Still not sure why you do not use the #1-33 as temp values for calculations. In macro calls, they are a fresh set for that macro. Granted that really does not apply here as it would only save 2 variables unless you fed the data via the macro call line ( 8 then )

For more variables, Tool offset C (4 values per tool) and more offsets then your machine has tools.

[christinandavid]

Unless I'm working in the main pgm or a very simple sub pgm, I tend to transfer from the locals to the commons when I'm using macro calls. I then find it easier to debug my programs (I'm the type to write the whole thing then spend the rest of the day debugging it...), plus I am never sure what level I'm at variable wise when using combos of macro calls and sub calls.

Plus, I'm a control freak who likes the pgms to look scarier to deter potential rivals from learning the art :devious:

DP

[angelw]

Hi Christin,

Your macro programming skill is superb. I loaded the macro program on m/c and it gave absolutely correct output without any minute correction.:banana:..Hats off...
It was really a complicated coding as it involved multiple addition/subtraction equations, but you made it look so simple.
Thanks.

I kept thinking of the macro program, but i really don't understand certain coding...It goes as follows -

1. Why the following commands are commanded -
IF[[[#712]-[#711]]EQ[0.]]THEN[[#712]=[[#712]+0.0001]]
IF[[[#713]-[#712]]EQ[0.]]THEN[[#713]=[[#713]+0.0001]]
I can see that you purposely added the value of 0.0001 to the variables #712 and #713. Is there any specific reason for that?


2. I have seen many people using common variables series #101 to #149. But i am amazed to see that you have used #700 series.
Is there any specific reason for doing so

Thanks once again.
Ashish

Following is another approach that avoids the divide by zero issue without fudging the numbers. I haven't tested the Macro language version on a machine to ensure that the syntax is correct, but I know that the math is solid.

The more eloquent method is via a simultaneous equation, and is possible to write using User Macro language, but the following example is more easily explained. I use the simultaneous equation method in CAD software and is a little more compact.

The only set of three points that will not support a circle are points on a straight line. Accordingly, a comparison of all the X and all the Y coordinates should be carried out to ensure that a straight line does not exist.

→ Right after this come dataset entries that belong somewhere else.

-- ==== Sys2Proof/Laws/Requests.lean ====
section
/-! SUPPORT. What the taking of a request comes to, and what membership in the lists of steps means. -/

namespace Sys2Proof.Machine

open Sys2Proof.Safety

/-! ## Answers -/

theorem Port.place_list (r : Reply) (p : Port) : ((p.place r).sending, (p.place r).waiting) = listWith r p := by
  unfold Port.place listWith
  split <;> simp_all

theorem custodyOf_takenUp (role : Role) (l : Link) (q : List (List Byte)) : TakenUp role l q (custodyOf role l q) := by
  unfold TakenUp custodyOf handable
  cases q with
  | nil => simp
  | cons body rest =>
    cases h : requestInfo (decodeBody l body) with
    | none => simp [h]
    | some i => 
      cases hu : i.undecodable <;> cases hp : permitted role i.kind <;> simp [h, hu, hp]

/-- An answer changes nothing but the port that made the request, as `OnlyAnswered` says. -/
theorem State.answer_only (s : State) (l : Link) (tag : Half) (kind : Byte) (a : Answer) :
    OnlyAnswered s (s.answer l tag kind a) l (replyTo tag kind a) := by
  have h : (s.answer l tag kind a).ports.get l
      = Port.answered (s.cfg.links.get l).role l (replyTo tag kind a) (s.ports.get l) := by
    simp [State.answer]
  refine ⟨⟨?_, ?_, ?_, ?_, ?_, ?_⟩, ?_, ?_, ?_, rfl⟩
  · rw [h]; simp
  · rw [h, Port.answered_queue, Port.answered_custody]; exact custodyOf_takenUp _ _ _
  · rw [h]
    rcases (s.ports.get l).answered_cases (s.cfg.links.get l).role l (replyTo tag kind a) with ⟨hc, e⟩ | ⟨hc, e⟩
    · rw [e, if_pos hc]; rfl
    · rw [e, if_neg hc, Port.place_list]; rfl
  · rw [h]; simp
  · rw [h]; simp
  · rw [h]; simp
  · intro k hk
    simp [State.answer, hk]
  · rw [h]; simp
  · rw [h]; simp

theorem reply_eq (tag : Half) (k : Kind) (c : Code) (r : Results) : reply tag k c r = replyTo tag (kindByte k) (c, r) := rfl

/-- A decoded request that its port may make is answered by its owner. -/
theorem State.serve_admissible {α : Type} {s : State} {self : Instr} {l : Link} {k : Kind} (h : Admissible s l k self)
    (tag : Half) (a : α) (owner : α → State → Answer × State) :
    s.serve self l tag k (.fields a) owner = (owner a s).2.answer l tag (kindByte k) (owner a s).1 := by
  simp [State.serve, h.1, (State.mayMake_iff s l k).mpr h.2]

/-- The outcome of an admissible request whose owner answers `(c, r)` and leaves `u`: `u` with the request answered. -/
theorem State.serve_only {α : Type} {s u : State} {self : Instr} {l : Link} {k : Kind} (h : Admissible s l k self)
    (tag : Half) (a : α) (owner : α → State → Answer × State) {c : Code} {r : Results} (ho : owner a s = ((c, r), u)) :
    OnlyAnswered u (s.serve self l tag k (.fields a) owner) l (reply tag k c r) := by
  rw [State.serve_admissible h, ho]
  exact State.answer_only _ _ _ _ _

/-! ## Steps -/

theorem mem_allIslands (i : IslandNo) : i ∈ allIslands := by revert i; decide

theorem State.mem_stepsOf {s : State} {i : IslandNo} {r : StepRef} {st : Step} :
    (r, st) ∈ s.stepsOf i ↔ r.island = i ∧ HasStep s r st := by
  unfold State.stepsOf HasStep
  cases ho : s.orders.get i with
  | none => 
    constructor
    · intro h; simp at h
    · rintro ⟨rfl, o, h, -⟩; simp [ho] at h
  | some o =>
    constructor
    · intro h
      obtain ⟨⟨x, k⟩, hm, he⟩ := List.mem_map.mp h
      obtain ⟨rfl, rfl⟩ := Prod.mk.inj he
      have := List.mem_zipIdx_iff_getElem?.mp hm
      exact ⟨rfl, o, ho, this⟩
    · rintro ⟨rfl, o', h, hk⟩
      rw [ho] at h; cases h
      exact List.mem_map.mpr ⟨(st, r.idx), List.mem_zipIdx_iff_getElem?.mpr hk, rfl⟩

theorem State.mem_allSteps {s : State} {r : StepRef} {st : Step} : (r, st) ∈ s.allSteps ↔ HasStep s r st := by
  unfold State.allSteps
  rw [List.mem_flatMap]
  constructor
  · rintro ⟨i, -, h⟩; exact (State.mem_stepsOf.mp h).2
  · intro h; exact ⟨r.island, mem_allIslands _, State.mem_stepsOf.mpr ⟨rfl, h⟩⟩

theorem State.stepAt_eq_some {s : State} {r : StepRef} {st : Step} : s.stepAt r = some st ↔ HasStep s r st := by
  unfold State.stepAt HasStep
  rw [Option.bind_eq_some_iff]

theorem Step.isLive_iff (st : Step) : st.isLive = true ↔ st.state ≠ .ended ∧ st.state ≠ .notRun := by
  simp [Step.isLive]

theorem State.hoseInUse_iff (s : State) (h : HoseNo) : s.hoseInUse h = true ↔ HoseInUse s h := by
  unfold State.hoseInUse HoseInUse
  rw [List.any_eq_true]
  constructor
  · rintro ⟨⟨r, st⟩, hm, h⟩
    simp only [Bool.and_eq_true, decide_eq_true_eq, Step.isLive_iff] at h
    exact ⟨r, st, State.mem_allSteps.mp hm, h.1, h.2⟩
  · rintro ⟨r, st, hm, hh, hl⟩
    exact ⟨(r, st), State.mem_allSteps.mpr hm, by simp [hh, Step.isLive_iff, hl]⟩

theorem State.tankInUse_iff (s : State) (t : TankNo) : s.tankInUse t = true ↔ TankInUse s t := by
  unfold State.tankInUse TankInUse
  rw [Bool.or_eq_true, Bool.or_eq_true, decide_eq_true_eq, or_assoc]
  refine or_congr Iff.rfl (or_congr Iff.rfl ?_)
  rw [List.any_eq_true]
  constructor
  · rintro ⟨⟨r, st⟩, hm, h⟩
    simp only [Bool.and_eq_true, decide_eq_true_eq, Step.isLive_iff] at h
    exact ⟨r, st, State.mem_allSteps.mp hm, h.1, h.2⟩
  · rintro ⟨r, st, hm, hh, hl⟩
    exact ⟨(r, st), State.mem_allSteps.mpr hm, by simp [hh, Step.isLive_iff, hl]⟩

end Sys2Proof.Machine
end

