/-- Settles O33: what the checks found (`accepts_of_checks`) gives the steps and the account, and the first group is held at
its gap (`State.nextGroup_gap`) or started (`State.nextGroup_free`). -/
theorem admissionHoldsAtItsGap : Obligations.AdmissionHoldsAtItsGap := by
  intro l tag f i a steps st s hA hS hc hst ha o before accepted
  have h := accepts_of_checks hc ha
  obtain ⟨hgood, hgives⟩ := stepsOfBody_eq_some.mp h.body
  have h₀ : steps[0]? = some st := by rw [← List.head?_eq_getElem?]; exact hst
  obtain ⟨x, hx⟩ := hgives.body_of h₀
  have hadmitted {k : Nat} {x : AdmitStep} {w : Step} (hx : f.steps[k]? = some x) (hw : steps[k]? = some w) :
      AdmittedStep s a x w := stepOf_admitted (hgives.of_get hx hw)
  have hg : groupOf steps 0 = 1 := by
    have hp : st.isParallel = false := by
      rw [stepOf_isParallel (hgives.of_get hx h₀)]
      exact hgood.2.2.2.1 x (by rw [List.head?_eq_getElem?]; exact hx)
    cases steps with
    | nil => cases h₀
    | cons v rest =>
      cases h₀
      simp [groupOf, hp]
  have hnext : NextAt o 0 st := ⟨h₀, (hadmitted hx h₀).2.1, by simp⟩
  have hcreated := State.createOrder_eq h
  have hget : (s.createOrder f i steps).orders.get i = some o := by
    rw [hcreated]
    exact (putOrder_get i).trans (if_pos rfl)
  have hislands : (s.createOrder f i steps).islands = s.islands := by rw [hcreated]
  have hpresent : ((s.createOrder f i steps).islands.get i).presence = .present := by rw [hislands]; exact h.present
  refine ⟨h.island, hgives.length, fun k x w => hadmitted, fun hb => ?_, fun hb hu => ?_⟩
  · have hv := State.nextGroup_gap hget hnext rfl hpresent hb (by simp [o])
    obtain ⟨t, ht⟩ := orderAdmit_taken (notices := admissionNotices s a (openedAccount s.cfg.jumpLimit i f.hour a)
      ++ [noticeAt .orderHeld i]) hA hS hc h hv (by
        rw [hcreated, raised_append]
        congr 1
        exact raised_congr _ rfl rfl)
    refine ⟨t, _, _, ht, ?_, ?_⟩
    · rw [State.settleAll_eq (by rw [hcreated]; exact hS.2)]
      change putOrder (s.createOrder f i steps) i _ = _
      rw [putOrder_putOrder (s := s) (p := newOrder f s steps) (by rw [hcreated])]
      have hg' : groupOf o.steps 0 = 1 := hg
      rw [hg']
    · rw [State.settleAll_eq (by rw [hcreated]; exact hS.2), hcreated]
  · have hfree : GroupFree (s.createOrder f i steps) i o (groupOf o.steps 0) := by
      have := accepted_groupFree h 1 hu
      have hg' : groupOf o.steps 0 = 1 := hg
      rw [hg', hcreated]
      exact this
    obtain ⟨v, hv, hgs, he⟩ := State.nextGroup_free hget hnext rfl hpresent (.inl hb) hfree
    obtain ⟨t, ht⟩ := orderAdmit_taken (notices := admissionNotices s a (openedAccount s.cfg.jumpLimit i f.hour a))
      hA hS hc h hv (by
        rw [he, hcreated])
    refine ⟨t, _, _, ht, ?_⟩
    have hg' : groupOf o.steps 0 = 1 := hg
    rw [hg'] at hgs
    obtain ⟨ho, hh, hn⟩ := hgs
    rw [State.settleAll_eq (by rw [he, hcreated]; exact hS.2)]
    refine ⟨?_, ?_, ?_⟩
    · refine ho.trans ?_
      rw [putOrder_putOrder (s := s) (p := newOrder f s steps) (by rw [hcreated])]
      congr 2
      refine mapIdx_congr fun n w _ => ?_
      rw [startedStep_congr (s := s) (by rw [hcreated])]
    · rw [hcreated] at hh
      exact hh
    · rw [hcreated] at hn
      exact hn
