@[simp] theorem speedLaw_pos : (speedLaw s).pos = s.pos := rfl
@[simp] theorem speedLaw_tgt : (speedLaw s).tgt = s.tgt := rfl
@[simp] theorem speedLaw_vmax : (speedLaw s).vmax = s.vmax := rfl
@[simp] theorem speedLaw_acc : (speedLaw s).acc = s.acc := rfl
@[simp] theorem speedLaw_dec : (speedLaw s).dec = s.dec := rfl
@[simp] theorem speedLaw_ivl : (speedLaw s).ivl = intervalOf (nextSpeed s) := rfl
@[simp] theorem speedLaw_lst : (speedLaw s).lst = s.lst := rfl
@[simp] theorem speedLaw_en : (speedLaw s).en = s.en := rfl
@[simp] theorem speedLaw_mov : (speedLaw s).mov = s.mov := rfl
@[simp] theorem speedLaw_dir : (speedLaw s).dir = s.dir := rfl
@[simp] theorem speedLaw_flt : (speedLaw s).flt = s.flt := rfl
@[simp] theorem speedLaw_evt : (speedLaw s).evt = s.evt := rfl
@[simp] theorem speedLaw_rsp : (speedLaw s).rsp = s.rsp := rfl
@[simp] theorem speedLaw_waiting : (speedLaw s).waiting = s.waiting := rfl
@[simp] theorem speedLaw_ports : (speedLaw s).ports = s.ports := rfl
@[simp] theorem speedLaw_env : (speedLaw s).env = s.env := rfl
@[simp] theorem speedLaw_floorFx : (speedLaw s).floorFx = s.floorFx := rfl

end

/-! ## The effect of a command -/

/-- R90-R93, R131: the commands that start a move toward a target. -/
def moveMnemonics : List Mnemonic := [.moveTo, .moveRel, .rotateDeg, .rotateRev, .goHome]

/-- What a command can make of a state: one constructor per way a command ends. -/
inductive Effect (s : State) : Instr → State → Prop where
  | fault {i : Instr} {f : FaultBit} (hf : Raises i f) : Effect s i (raiseFault f s)
  | setVmax {v : Word} (hv : v ≠ 0#32) : Effect s (.setMaxSpeed v) (s.setVmax v)
  | setAcc {v : Word} (hv : v ≠ 0#32) : Effect s (.setAccel v) (s.setAcc v)
  | setDec {v : Word} (hv : v ≠ 0#32) : Effect s (.setDecel v) (s.setDec v)
  | enable : Effect s .enable (s.setEn true)
  | disable : Effect s .disable (s.setEn false)
  | move {i : Instr} (p : Word) (hi : mnemonicOf i ∈ moveMnemonics) : Effect s i (startMove p s)
  | stop : Effect s .stop (haltMotion s)
  | estop : Effect s .estop ((haltMotion s).setEn false)
  | gated (hgate : s.en = false ∨ s.mov = false) : Effect s .run s
  | arrived (hdist : distToGo s = 0) : Effect s .run (arrive s)
  | waits (hacts : PollActs s) : Effect s .run (speedLaw s)
  | steps (hacts : PollActs s) : Effect s .run (takeStep s.ports.nowUs (speedLaw s))
  | answer {i : Instr} (v : DWord) (hi : (mnemonicOf i).format = .Q) : Effect s i (respond v s)
  | setHome : Effect s .setHome (s.setPos 0#32)

/-- A setter is refused for the operand 0 and writes its limit otherwise (R80-R82). -/
theorem effect_of_setter {i : Instr} {s u : State} {v : Word} (hzero : v = 0#32 → Raises i .cfgValue)
    (hset : v ≠ 0#32 → Effect s i u) : Effect s i (if v = 0#32 then raiseFault .cfgValue s else u) := by
  split
  · exact .fault (hzero ‹_›)
  · exact hset ‹_›

/-- Every command has one of the effects. -/
theorem exec_effect {i : Instr} {s t : State} (h : exec i s = .next t) : Effect s i t := by
  cases i with
  | setMaxSpeed v => cases h; exact effect_of_setter (fun hv => by simp [Raises, hv]) .setVmax
  | setAccel v => cases h; exact effect_of_setter (fun hv => by simp [Raises, hv]) .setAcc
  | setDecel v => cases h; exact effect_of_setter (fun hv => by simp [Raises, hv]) .setDec
  | enable => cases h; exact .enable
  | disable => cases h; exact .disable
  | moveTo p | goHome => cases h; exact .move _ (by simp [mnemonicOf, moveMnemonics])
  | moveRel d | rotateDeg d | rotateRev d =>
    obtain ⟨p, rfl⟩ | rfl := exec_move_cases (by simp [mnemonicOf]) h
    · exact .move p (by simp [mnemonicOf, moveMnemonics])
    · exact .fault (by simp [Raises, mnemonicOf])
  | stop => cases h; exact .stop
  | estop => cases h; exact .estop
  | run =>
    obtain ⟨hgate, rfl⟩ | ⟨⟨-, -, hdist⟩, rfl⟩ | ⟨-, rfl⟩ | ⟨hacts, -, rfl⟩ | ⟨hacts, -, rfl⟩ := execRun_cases h
    · exact .gated hgate
    · exact .arrived hdist
    · exact .fault rfl
    · exact .waits hacts
    · exact .steps hacts
  | isRunning | getDist | getPos | getSpeed | getStatus => cases h; exact .answer _ rfl
  | setHome => cases h; exact .setHome

/-! ## The frame of a command (R8) -/

/-- R8: no command touches the input ports, what is still to come on them, or the floor parameter. -/
theorem exec_environment {i : Instr} {s t : State} (h : exec i s = .next t) :
    t.ports = s.ports ∧ t.env = s.env ∧ t.floorFx = s.floorFx := by
  cases exec_effect h with
  | steps => simp
  | _ => exact ⟨rfl, rfl, rfl⟩

/-- R44: only a query responds. -/
theorem exec_rsp_of_ne_query {i : Instr} {s t : State} (hi : (mnemonicOf i).format ≠ .Q) (h : exec i s = .next t) :
    t.rsp = s.rsp := by
  cases exec_effect h with
  | answer v hq => exact absurd hq hi
  | steps => simp
  | _ => rfl

/-- R8: the scheduler's registers, the direction, the trace and the driver's wait belong to `RUN`. -/
theorem exec_frame_of_ne_run {i : Instr} {s t : State} (hi : i ≠ .run) (h : exec i s = .next t) :
    t.ivl = s.ivl ∧ t.lst = s.lst ∧ t.dir = s.dir ∧ t.evt = s.evt ∧ t.waiting = s.waiting := by
  cases exec_effect h with
  | gated | arrived | waits | steps => exact absurd rfl hi
  | _ => exact ⟨rfl, rfl, rfl, rfl, rfl⟩

/-- Settles O54: the three parts of the frame. -/
theorem frameOfEveryCommand : Obligations.FrameOfEveryCommand := by
  intro i s t h
  obtain ⟨hports, henv, hfloor⟩ := exec_environment h
  exact ⟨hports, henv, hfloor, fun hi => exec_rsp_of_ne_query hi h, fun hi => exec_frame_of_ne_run hi h⟩

/-! ## The writers of a register (R10) -/

/-- R10, the "Written by" column. -/
def writersOf : Reg → List Mnemonic
  | .POS => [.run, .setHome]
  | .TGT => [.moveTo, .moveRel, .rotateDeg, .rotateRev, .goHome, .stop, .estop]
  | .SPD => [.run, .stop, .estop]
  | .VMAX => [.setMaxSpeed]
  | .ACC => [.setAccel]
  | .DEC => [.setDecel]
  | .IVL => [.run]
  | .LST => [.run]
  | .EN => [.enable, .disable, .estop]
  | .MOV => [.moveTo, .moveRel, .rotateDeg, .rotateRev, .goHome, .stop, .estop, .run]
  | .DIR => [.run]
  | .FLT => [.setMaxSpeed, .setAccel, .setDecel, .run, .moveRel, .rotateDeg, .rotateRev]

/-- R141: a command that can raise a fault is a writer of `FLT`. -/
theorem mem_writersOf_flt {i : Instr} {f : FaultBit} (hf : Raises i f) : mnemonicOf i ∈ writersOf .FLT := by
  cases f with
  | illegalCmd => exact hf.elim
  | cfgValue =>
    simp only [Raises, List.mem_cons, List.not_mem_nil, or_false] at hf
    obtain rfl | rfl | rfl := hf <;> decide
  | unconfigured => cases hf; decide
  | range => simp only [writersOf, Raises, List.mem_cons] at hf ⊢; tauto

/-- The mnemonics that start a move are writers of `TGT` and of `MOV`. -/
theorem mem_writersOf_of_move {m : Mnemonic} (hm : m ∈ moveMnemonics) : m ∈ writersOf .TGT ∧ m ∈ writersOf .MOV := by
  revert m; decide

/-- A register that a command's effect changes has that command among its writers. -/
theorem mem_writersOf {i : Instr} {s t : State} {r : Reg} (h : exec i s = .next t) (hr : t.read r ≠ s.read r) :
    mnemonicOf i ∈ writersOf r := by
  cases exec_effect h with
  | fault hf =>
    cases r with
    | FLT => exact mem_writersOf_flt hf
    | _ => exact absurd rfl hr
  | setVmax hv =>
    cases r with
    | VMAX => exact List.mem_singleton.2 rfl
    | _ => exact absurd rfl hr
  | setAcc hv =>
    cases r with
    | ACC => exact List.mem_singleton.2 rfl
    | _ => exact absurd rfl hr
  | setDec hv =>
    cases r with
    | DEC => exact List.mem_singleton.2 rfl
    | _ => exact absurd rfl hr
  | enable | disable =>
    cases r with
    | EN => decide
    | _ => exact absurd rfl hr
  | move p hi =>
    cases r with
    | TGT => exact (mem_writersOf_of_move hi).1
    | MOV => exact (mem_writersOf_of_move hi).2
    | _ => exact absurd rfl hr
  | stop =>
    cases r with
    | TGT | MOV | SPD => decide
    | _ => exact absurd rfl hr
  | estop =>
    cases r with
    | TGT | MOV | SPD | EN => decide
    | _ => exact absurd rfl hr
  | gated hgate => exact absurd rfl hr
  | arrived hdist =>
    cases r with
    | MOV | SPD => decide
    | _ => exact absurd rfl hr
  | waits hacts =>
    cases r with
    | SPD | IVL => decide
    | _ => exact absurd rfl hr
  | steps hacts =>
    rw [takeStep_eq] at hr
    cases r with
    | SPD | IVL | POS | DIR | LST => decide
    | _ => exact absurd rfl hr
  | answer v hi => exact absurd (read_withRsp s (some v) r) hr
  | setHome =>
    cases r with
    | POS => decide
    | _ => exact absurd rfl hr

/-- Settles O55: `writersOf` is the table's column. -/
theorem registersChangeOnlyByTheirWriters : Obligations.RegistersChangeOnlyByTheirWriters := by
  intro i s t r h hr
  have hmem := mem_writersOf h hr
  cases r <;> exact hmem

If the coordinates of three points are given that all fall on a straight line, and no error trapping is done, then a divide by zero error will result where indicated in RED. You could compare all the X values and all the Y values in a Loop and if either all the X's or all the Y's are the same, generate a an error message to alert the machine operator. Alternatively, as in my approach, a test for a straight line is made where indicated in BLUE.

Regards,

Bill

The following method is derived from geometry where:

1. The mid points of the two lines formed between the three point are found. These two lines are in fact Chords of the circle you are attempting to solve.
2. Lines are then drawn perpendicular to the two lines at their respective mid points.
3. Where the two perpendicular lines intersect is the center of the circle
4. The Radius of the circle is the hypotenuse of a right triangle constructed using the circle center as one end and any one of the three points as the other end of the triangle hypotenuse.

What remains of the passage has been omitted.